[Dataset excerpts]
/-- A commit command (R296): targeted, built on the configuration of its crossing, checked, then accepted, forwarded to a
standby, or refused; with the changes unless it is refused. `build` reads the part as it will be configured at the
crossing, and the crossing's CSN. -/
def Chip.commitTry (c : Chip) (op : Nat) (h : CmdHdr) (p : Nat) (instants : Bool)
    (build : Chip → Nat → Except Refuse (List Change × List Byte)) : Chip × Option (List Change) :=
  match c.target h p instants with
  | .error r => (c.refuse h op r, none)
  | .ok (csn, status) =>
    let q := c.projected csn
    match build q csn with
    | .error r => (c.refuse h op r, none)
    | .ok (changes, result) =>
      if c.openCsn < csn && 1024 ≤ c.beyond (c.commits ++ c.forwarded) then (c.refuse h op (denied 14), none)
      else if c.underActive && (changes.any fun ch => ch.mirrored && ch != .promote) then (c.refuse h op (denied 12), none)
      else match c.refusal q csn changes with
        | some r => (c.refuse h op r, none)
        | none =>
          (if c.mirrors changes then
            c.forwardCommit ⟨0, ⟨some h.chan, h.tag, op, csn, changes, none⟩, some h, p, result⟩
          else c.acceptHost h op csn status changes result, some changes)

/-- The part after a commit command. -/
def Chip.commitCommand (c : Chip) (op : Nat) (h : CmdHdr) (p : Nat) (instants : Bool)
    (build : Chip → Nat → Except Refuse (List Change × List Byte)) : Chip :=
  (c.commitTry op h p instants build).1

/-- An immediate command that completes with a status and a result (R296). -/
def Chip.complete (c : Chip) (h : CmdHdr) (op status : Nat) (result : List Byte) : Chip :=
  c.respond h.chan op h.tag ⟨status, 0, c.csn, result⟩

/-- An immediate command refused: its response carries CSN_LIVE. -/
def Chip.decline (c : Chip) (h : CmdHdr) (op : Nat) (r : Refuse) : Chip :=
  c.respond h.chan op h.tag ⟨r.status, r.detail, c.csn, r.result⟩

end Sys2Proof.Machine
end

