-- ==== Sys2Proof/Machine/Composition.lean ====
section
/-! DEFINITION. Canvas composition: source formats, transfers and primaries (R91, R92), placement (R93), the blend arithmetic
(R94), the latch with its tag and cover pass (R88, R95 to R98, R105), and the bands of a frame (R84, R99, R102). All values
are exact rationals from 0 to 1 but for the transfers that have none (log entry 14). -/

namespace Sys2Proof.Machine

open Sys2Proof

/-- A colour with alpha. -/
structure Rgba where
  r : Rat
  g : Rat
  b : Rat
  a : Rat
  deriving DecidableEq, Repr

def Rgba.map (f : Rat → Rat) (p : Rgba) : Rgba := ⟨f p.r, f p.g, f p.b, f p.a⟩
def Rgba.zip (f : Rat → Rat → Rat) (p q : Rgba) : Rgba := ⟨f p.r q.r, f p.g q.g, f p.b q.b, f p.a q.a⟩
/-- The three colours mapped, the alpha kept. -/
def Rgba.mapRgb (f : Rat → Rat) (p : Rgba) : Rgba := { p with r := f p.r, g := f p.g, b := f p.b }

/-- A 16-bit code as its value. -/
def unit16 (v : Nat) : Rat := (v : Rat) / 65535
/-- A value held to the nearest 16-bit code, halves up, as the value of that code (R92, R94). -/
def toCode (q : Rat) : Nat := (clampI 0 65535 (roundHalfUp (q * 65535))).toNat
/-- A value rounded once to 16 bits. -/
def round16 (q : Rat) : Rat := unit16 (toCode q)

/-! ### Transfers and primaries (R92) -/

/-- The inverse of TRANSFER: linear, sRGB, BT.1886 (black at 0), PQ with 203 cd/m² at 1.0, HLG (constants of the named
standards, PRESUMED, log entry 17). -/
def inverseTransfer (t : Nat) (v : Rat) : Rat :=
  match t with
  | 1 => if v ≤ 4045 / 100000 then v * 100 / 1292 else rpow ((v + 55 / 1000) / (1055 / 1000)) (12 / 5)
  | 2 => rpow v (12 / 5)
  | 3 =>
    let e := rpow v (32 / 2523)
    let x := e - 3424 / 4096
    (if x ≤ 0 then 0 else rpow (x / (2413 / 128 - 2392 / 128 * e)) (16384 / 2610)) * 10000 / 203
  | 4 =>
    let a : Rat := 17883277 / 100000000
    let b := 1 - 4 * a
    let k := 1 / 2 - a * ln (4 * a)
    if v ≤ 1 / 2 then v * v / 3 else if v = 1 then 1 else (exp ((v - k) / a) + b) / 12
  | _ => v

/-- A 3 × 3 matrix, row by row. -/
structure Mat3 where
  a : Rat × Rat × Rat
  b : Rat × Rat × Rat
  c : Rat × Rat × Rat
  deriving DecidableEq, Repr

/-- A row times a colour. -/
def rowTimes (m v : Rat × Rat × Rat) : Rat := m.1 * v.1 + m.2.1 * v.2.1 + m.2.2 * v.2.2

/-- A matrix times a colour. -/
def Mat3.times (m : Mat3) (v : Rat × Rat × Rat) : Rat × Rat × Rat := (rowTimes m.a v, rowTimes m.b v, rowTimes m.c v)

/-- BT.709 to BT.2020, as ITU-R BT.2087 gives it (PRESUMED, log entry 17). -/
def bt709to2020 : Mat3 :=
  ⟨(6274 / 10000, 3293 / 10000, 433 / 10000), (691 / 10000, 9195 / 10000, 114 / 10000),
   (164 / 10000, 880 / 10000, 8956 / 10000)⟩

/-- The vector product of two rows, for the inverse. -/
def cross (u v : Rat × Rat × Rat) : Rat × Rat × Rat :=
  (u.2.1 * v.2.2 - u.2.2 * v.2.1, u.2.2 * v.1 - u.1 * v.2.2, u.1 * v.2.1 - u.2.1 * v.1)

# ASSIGNED TASK
Beginning at the line that contains "def cross (u" and ending at the last line above, copy each line without any change.

# THE COMPLETED TASK
def cross (u v : Rat × Rat × Rat) : Rat × Rat × Rat :=
  (u.2.1 * v.2.2 - u.2.2 * v.2.1, u.2.2 * v.1 - u.1 * v.2.2, u.1 * v.2.1 - u.2.1 * v.1)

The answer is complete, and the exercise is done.